EXERCISE INPUTS:

-- ==== Sys2Proof/Machine/Power.lean ====
section
/-! DEFINITION. Power capping, resets, start-up, power failure, firmware images, function resets of the port
(17_power_clocks_startup.md, R359, R360, R413). -/
namespace Sys2Proof.Machine

/-! ## Capping (R438, R439) -/

/-- One period of the power controller: mean input power in W, peak input current in mA, input voltage in mV, hottest junction in m°C; and
whether SKIP has by now stayed at 48 over a limit for a further second. -/
def State.capPeriod (s : State) (w ma mv : Nat) (t : Int) (floorSecond : Bool) : State :=
  let p := s.pwr
  let p := { p with watts := BitVec.ofNat 16 w, amps := BitVec.ofNat 16 (ma / 10), volts := BitVec.ofNat 16 (mv / 10)
                    tj := BitVec.ofNat 16 (toTwos 16 (t * 8 / 1000)) }
  let skip := p.skip.toNat
  let lim := p.iLimit.toNat
  let cap := p.capW.toNat
  if ma > lim * 1000 then
    let n := min 48 (skip + 8)
    atLimit s (if n > skip then { p with skip := BitVec.ofNat 6 n, current := true, powerLim := false, thermal := false } else p) floorSecond
  else if w > cap ∨ t ≥ 105000 then
    let n := min 48 (skip + 1)
    let q := { p with skip := BitVec.ofNat 6 n, current := false, powerLim := decide (w > cap), thermal := decide (t ≥ 105000) }
    atLimit s (if n > skip then q else p) floorSecond
  else if 100 * w < 97 * cap ∧ ma * 100 < 97 * lim * 1000 ∧ t < 100000 ∧ skip > 0 then
    { s with pwr := { p with skip := BitVec.ofNat 6 (skip - 1), floor := false } }
  else { s with pwr := p }
where
  /-- A limit is exceeded: at SKIP 48 for a second, FLOOR is set and a record CAP_FLOOR written. -/
  atLimit (s : State) (p : Power) (second : Bool) : State :=
    if second && p.skip == 48 then ({ s with pwr := { p with floor := true } }).logPower 0x04 0 else { s with pwr := p }

/-- CAP_PERIOD (R439). -/
def execCapPeriod (powerW currentMa voltageMv : Nat) (tempMilliC : Int) (floorSecond : Bool) (s : State) : Out :=
  .next (if s.power = .run then s.capPeriod powerW currentMa voltageMv tempMilliC floorSecond else s)

/-! ## Module reset (R440 to R442) -/

/-- What a module reset keeps: the standby domain, flash, device memory contents (undefined and unreachable until the next
COMMIT zeroes them), what lies outside the module, and the model's own bookkeeping. -/
def State.moduleReset (s : State) (ps : PowerState) : State :=
  let pins := s.gpio.filter (fun c => c.2.extern)
  { State.reset with
    pending := s.pending, freeCount := s.freeCount, power := ps, input := s.input, resetIn := s.resetIn, perst := s.perst,
    straps := s.straps, tripped := s.tripped, gpio := pins.map (fun c => (c.1, ({ extern := true } : Gpio))),
    flash := s.flash, hostMem := s.hostMem, hostResp := s.hostResp, msgs := s.msgs, hostReqs := s.hostReqs, ends := s.ends
    mem := s.mem, ecc := s.ecc, repairs := s.repairs, smbOut := s.smbOut, uartOut := s.uartOut, winOut := s.winOut,
    winPoison := s.winPoison }

/-- The slot that is not running. -/
def Flash.other (x : Flash) (runningB : Bool) : FwSlot := if runningB then x.slotA else x.slotB
def Flash.running (x : Flash) (runningB : Bool) : FwSlot := if runningB then x.slotB else x.slotA
def Flash.setSlot (x : Flash) (b : Bool) (v : FwSlot) : Flash := if b then { x with slotB := v } else { x with slotA := v }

EXERCISE DESCRIPTION:
Of the entries listed above, reproduce only the lines starting at the line containing "let skip := p.skip.toNat" and ending at the line containing "CAP_FLOOR written. -/". Include both, exactly as they stand.

RESPONSE BOX:
  let skip := p.skip.toNat
  let lim := p.iLimit.toNat
  let cap := p.capW.toNat
  if ma > lim * 1000 then
    let n := min 48 (skip + 8)
    atLimit s (if n > skip then { p with skip := BitVec.ofNat 6 n, current := true, powerLim := false, thermal := false } else p) floorSecond
  else if w > cap ∨ t ≥ 105000 then
    let n := min 48 (skip + 1)
    let q := { p with skip := BitVec.ofNat 6 n, current := false, powerLim := decide (w > cap), thermal := decide (t ≥ 105000) }
    atLimit s (if n > skip then q else p) floorSecond
  else if 100 * w < 97 * cap ∧ ma * 100 < 97 * lim * 1000 ∧ t < 100000 ∧ skip > 0 then
    { s with pwr := { p with skip := BitVec.ofNat 6 (skip - 1), floor := false } }
  else { s with pwr := p }
where
  /-- A limit is exceeded: at SKIP 48 for a second, FLOOR is set and a record CAP_FLOOR written. -/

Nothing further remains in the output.